#### TASK
Repeat the lines below exactly as written, please, from the line with "theorem test_rom_too_long : ¬" to the line with "theorem test_decode_sneImm : decodeWord", both lines included, and no others.

(Collected data)
-- ==== Sys2Proof/Tests/Slice0.lean ====
section
/-! SUPPORT. The model's own tests: the decoding of each row's word written out from opcode_table.json, small steps
whose expected results are the tables of spec/95_test_vectors.md, the smoke test of WellFormed, and for each statement
with hypotheses a concrete state and operands that meet them. -/

open Sys2Proof Sys2Proof.Machine

namespace Sys2Proof.Tests

/-! ### WellFormed -/

/-- 70 R243: a ROM of 3584 bytes fits and one of 3585 does not. -/
theorem test_rom_that_fits : romFits (List.replicate 3584 0) := by rw [romFits, List.length_replicate]
theorem test_rom_too_long : ¬ romFits (List.replicate 3585 0) := by rw [romFits, List.length_replicate]; decide

/-- 30 R79: `SHR V2` is written with y = 0; the word 0x8236 is no form the assembler writes. -/
theorem test_assembler_form : (Instr.shr 0x2 0x0).assemblerForm = true ∧ (Instr.shr 0x2 0x3).assemblerForm = false ∧
    (Instr.shl 0x2 0x3).assemblerForm = false := by decide

/-- The cell lists that are no canonical memory: out of order, twice the same address, an address that does not exist,
a cell that says what an unlisted address reads as. -/
theorem test_memory_ill_formed : Memory.wf defaultFont [(0x301, 1), (0x300, 1)] = false ∧
    Memory.wf defaultFont [(0x300, 1), (0x300, 2)] = false ∧ Memory.wf defaultFont [(0x1000, 1)] = false ∧
    Memory.wf defaultFont [(0x300, 0)] = false ∧ Memory.wf defaultFont [(0x000, 0xF0)] = false := by decide

/-- 00 R5: the parameters that its table gives in terms of each other, and the range of sp in `SP_BITS` bits. -/
theorem test_parameters : Config.memSize = 4096 ∧ Config.fontSize = 80 ∧ Config.memSize = 2 ^ Config.addrBits ∧
    Config.romMax = Config.memSize - Config.progBase ∧ Config.fetchHi + Config.instrBytes = Config.memSize ∧
    Config.stackDepth < 2 ^ Config.spBits ∧ 2 ^ (Config.spBits - 1) ≤ Config.stackDepth ∧
    spRegister { State.reset with sp := 16 } = 0b10000#5 := by decide

/-! ### Decoding: one word per row, the "encoding" of opcode_table.json with x = 1010, y = 0101, n = 1101,
kk = 10011100, nnn = 101100111100 -/


theorem test_decode_cls : decodeWord 0b0000000011100000#16 = .ok .cls := by decide
theorem test_decode_ret : decodeWord 0b0000000011101110#16 = .ok .ret := by decide
theorem test_decode_jp : decodeWord 0b0001101100111100#16 = .ok (.jp 0xB3C) := by decide
theorem test_decode_call : decodeWord 0b0010101100111100#16 = .ok (.call 0xB3C) := by decide
theorem test_decode_seImm : decodeWord 0b0011101010011100#16 = .ok (.seImm 0xA 0x9C) := by decide
theorem test_decode_sneImm : decodeWord 0b0100101010011100#16 = .ok (.sneImm 0xA 0x9C) := by decide
theorem test_decode_seReg : decodeWord 0b0101101001010000#16 = .ok (.seReg 0xA 0x5) := by decide
theorem test_decode_ldImm : decodeWord 0b0110101010011100#16 = .ok (.ldImm 0xA 0x9C) := by decide
theorem test_decode_addImm : decodeWord 0b0111101010011100#16 = .ok (.addImm 0xA 0x9C) := by decide
theorem test_decode_ldReg : decodeWord 0b1000101001010000#16 = .ok (.ldReg 0xA 0x5) := by decide
theorem test_decode_or : decodeWord 0b1000101001010001#16 = .ok (.or 0xA 0x5) := by decide
theorem test_decode_and : decodeWord 0b1000101001010010#16 = .ok (.and 0xA 0x5) := by decide
theorem test_decode_xor : decodeWord 0b1000101001010011#16 = .ok (.xor 0xA 0x5) := by decide
theorem test_decode_addReg : decodeWord 0b1000101001010100#16 = .ok (.addReg 0xA 0x5) := by decide
theorem test_decode_sub : decodeWord 0b1000101001010101#16 = .ok (.sub 0xA 0x5) := by decide
theorem test_decode_shr : decodeWord 0b1000101001010110#16 = .ok (.shr 0xA 0x5) := by decide
theorem test_decode_subn : decodeWord 0b1000101001010111#16 = .ok (.subn 0xA 0x5) := by decide
theorem test_decode_shl : decodeWord 0b1000101001011110#16 = .ok (.shl 0xA 0x5) := by decide
theorem test_decode_sneReg : decodeWord 0b1001101001010000#16 = .ok (.sneReg 0xA 0x5) := by decide
theorem test_decode_ldI : decodeWord 0b1010101100111100#16 = .ok (.ldI 0xB3C) := by decide
theorem test_decode_jpV0 : decodeWord 0b1011101100111100#16 = .ok (.jpV0 0xB3C) := by decide
theorem test_decode_rnd : decodeWord 0b1100101010011100#16 = .ok (.rnd 0xA 0x9C) := by decide
theorem test_decode_drw : decodeWord 0b1101101001011101#16 = .ok (.drw 0xA 0x5 0xD) := by decide
theorem test_decode_skp : decodeWord 0b1110101010011110#16 = .ok (.skp 0xA) := by decide
theorem test_decode_sknp : decodeWord 0b1110101010100001#16 = .ok (.sknp 0xA) := by decide
theorem test_decode_ldVxDt : decodeWord 0b1111101000000111#16 = .ok (.ldVxDt 0xA) := by decide
theorem test_decode_wkey : decodeWord 0b1111101000001010#16 = .ok (.wkey 0xA) := by decide
theorem test_decode_ldDtVx : decodeWord 0b1111101000010101#16 = .ok (.ldDtVx 0xA) := by decide
theorem test_decode_ldStVx : decodeWord 0b1111101000011000#16 = .ok (.ldStVx 0xA) := by decide
theorem test_decode_addI : decodeWord 0b1111101000011110#16 = .ok (.addI 0xA) := by decide
theorem test_decode_ldF : decodeWord 0b1111101000101001#16 = .ok (.ldF 0xA) := by decide
theorem test_decode_ldB : decodeWord 0b1111101000110011#16 = .ok (.ldB 0xA) := by decide
theorem test_decode_stRegs : decodeWord 0b1111101001010101#16 = .ok (.stRegs 0xA) := by decide
theorem test_decode_ldRegs : decodeWord 0b1111101001100101#16 = .ok (.ldRegs 0xA) := by decide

#### EXPECTED OUTPUT
theorem test_rom_too_long : ¬ romFits (List.replicate 3585 0) := by rw [romFits, List.length_replicate]; decide

/-- 30 R79: `SHR V2` is written with y = 0; the word 0x8236 is no form the assembler writes. -/
theorem test_assembler_form : (Instr.shr 0x2 0x0).assemblerForm = true ∧ (Instr.shr 0x2 0x3).assemblerForm = false ∧
    (Instr.shl 0x2 0x3).assemblerForm = false := by decide

/-- The cell lists that are no canonical memory: out of order, twice the same address, an address that does not exist,
a cell that says what an unlisted address reads as. -/
theorem test_memory_ill_formed : Memory.wf defaultFont [(0x301, 1), (0x300, 1)] = false ∧
    Memory.wf defaultFont [(0x300, 1), (0x300, 2)] = false ∧ Memory.wf defaultFont [(0x1000, 1)] = false ∧
    Memory.wf defaultFont [(0x300, 0)] = false ∧ Memory.wf defaultFont [(0x000, 0xF0)] = false := by decide

/-- 00 R5: the parameters that its table gives in terms of each other, and the range of sp in `SP_BITS` bits. -/
theorem test_parameters : Config.memSize = 4096 ∧ Config.fontSize = 80 ∧ Config.memSize = 2 ^ Config.addrBits ∧
    Config.romMax = Config.memSize - Config.progBase ∧ Config.fetchHi + Config.instrBytes = Config.memSize ∧
    Config.stackDepth < 2 ^ Config.spBits ∧ 2 ^ (Config.spBits - 1) ≤ Config.stackDepth ∧
    spRegister { State.reset with sp := 16 } = 0b10000#5 := by decide

/-! ### Decoding: one word per row, the "encoding" of opcode_table.json with x = 1010, y = 0101, n = 1101,
kk = 10011100, nnn = 101100111100 -/


theorem test_decode_cls : decodeWord 0b0000000011100000#16 = .ok .cls := by decide
theorem test_decode_ret : decodeWord 0b0000000011101110#16 = .ok .ret := by decide
theorem test_decode_jp : decodeWord 0b0001101100111100#16 = .ok (.jp 0xB3C) := by decide
theorem test_decode_call : decodeWord 0b0010101100111100#16 = .ok (.call 0xB3C) := by decide
theorem test_decode_seImm : decodeWord 0b0011101010011100#16 = .ok (.seImm 0xA 0x9C) := by decide
theorem test_decode_sneImm : decodeWord 0b0100101010011100#16 = .ok (.sneImm 0xA 0x9C) := by decide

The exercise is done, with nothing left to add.